You found the length of side BC in part (a) BC= 15052.07
do you know the angle that is opposite to side BC ?
the angle opposite side BC is the angle that is not B and not C
im sorry but i just dont understand..
what is the *angle* opposite side BC ? you have 3 choices: B , C or D. (and it's not B or C)
i thought you meant side not angle
that means we can write down \[ \frac{15052.07}{\sin(90)} = \] now you need a side (I would pick the one we are looking for, and its opposite angle)

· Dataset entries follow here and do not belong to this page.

-- ==== Sys2Proof/Laws/PerInstr.lean ====
section
/-! SUPPORT. Statements about every instruction as syntax, one lemma for each constructor. -/

namespace Sys2Proof.Laws

/-- Whether a word is of the format and has the match and mask that `spec/opcode_table.json` gives
the row of an instruction. A format-H word is its selector `rst || start`. -/
def matchesRow : Instr → MachineWord → Bool
  | .kld, .uop u => u &&& 0xFF == 0x10
  | .kexp _, .uop u => u &&& 0xF0 == 0x20
  | .ark _, .uop u => u &&& 0xF0 == 0x30
  | .sub, .uop u => u &&& 0xFF == 0x40
  | .shr, .uop u => u &&& 0xFF == 0x50
  | .mix, .uop u => u &&& 0xFF == 0x60
  | .fin, .uop u => u &&& 0xFF == 0x70
  | .reset, .host h => h.rst
  | .start _ _, .host h => !h.rst && h.start
  | _, _ => false

/-- A well-formed instruction is encoded as a word of its own row of the table. -/
def EncodesToItsRow.Statement (i : Instr) : Prop :=
  i.wellFormed = true → matchesRow i (encode i) = true

theorem EncodesToItsRow.kld : EncodesToItsRow.Statement .kld := by
  unfold EncodesToItsRow.Statement; decide

theorem EncodesToItsRow.kexp (k : BitVec 4) : EncodesToItsRow.Statement (.kexp k) := by
  unfold EncodesToItsRow.Statement; revert k; decide

theorem EncodesToItsRow.ark (k : BitVec 4) : EncodesToItsRow.Statement (.ark k) := by
  unfold EncodesToItsRow.Statement; revert k; decide

theorem EncodesToItsRow.sub : EncodesToItsRow.Statement .sub := by
  unfold EncodesToItsRow.Statement; decide

theorem EncodesToItsRow.shr : EncodesToItsRow.Statement .shr := by
  unfold EncodesToItsRow.Statement; decide

theorem EncodesToItsRow.mix : EncodesToItsRow.Statement .mix := by
  unfold EncodesToItsRow.Statement; decide

theorem EncodesToItsRow.fin : EncodesToItsRow.Statement .fin := by
  unfold EncodesToItsRow.Statement; decide

theorem EncodesToItsRow.reset : EncodesToItsRow.Statement .reset := by
  unfold EncodesToItsRow.Statement; decide

theorem EncodesToItsRow.start (key pt : Port) : EncodesToItsRow.Statement (.start key pt) :=
  fun _ => rfl

end Sys2Proof.Laws
end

yes, write CD over sin(24) and set that equal to the first ratio (up above) what do you get ?
I don't know what that is. You should be writing down the equation that you get when you use the Law of Sines. In part (a) we used \[ \frac{BC}{\sin (16)}= \frac{7600}{\sin( 8)} \] your job is to write a similar equation for part (b) you already have both sides....
*both sides of the equation \[ \frac{15052.07}{\sin(90)} = \] and ....
yes, but use that in the equation... CD/sin(24) is part of the equation
the idea is length/sin(angle) = length/ sin(angle)
perfect. now "solve" for CD multiply both sides by sin(24) (this will "cancel" sin(24) on the right side)
that is the right side of the equation. you should also show the other side. in other words, start with \[ \frac{15052.07}{\sin(90)} = \frac{CD}{\sin(24)} \] multiply both sides by sin(24). the right side will simplify to CD, just like you showed what do you get for the left side of the equation ?
not after you multiply it by sin(24)
\[ \frac{15052.07}{\sin(90)} = \frac{CD}{\sin(24)} \\ \frac{15052.07}{\sin(90)} \cdot \sin(24)= \frac{CD}{\sin(24)}\cdot \sin(24) \\\frac{15052.07}{\sin(90)} \cdot \sin(24)= CD \]
now round to the nearest foot. that is the answer for part (b)
This was a difficult problem. But it go faster if you try to learn some of this.
Thank you @phi! I really apperciate your help and patience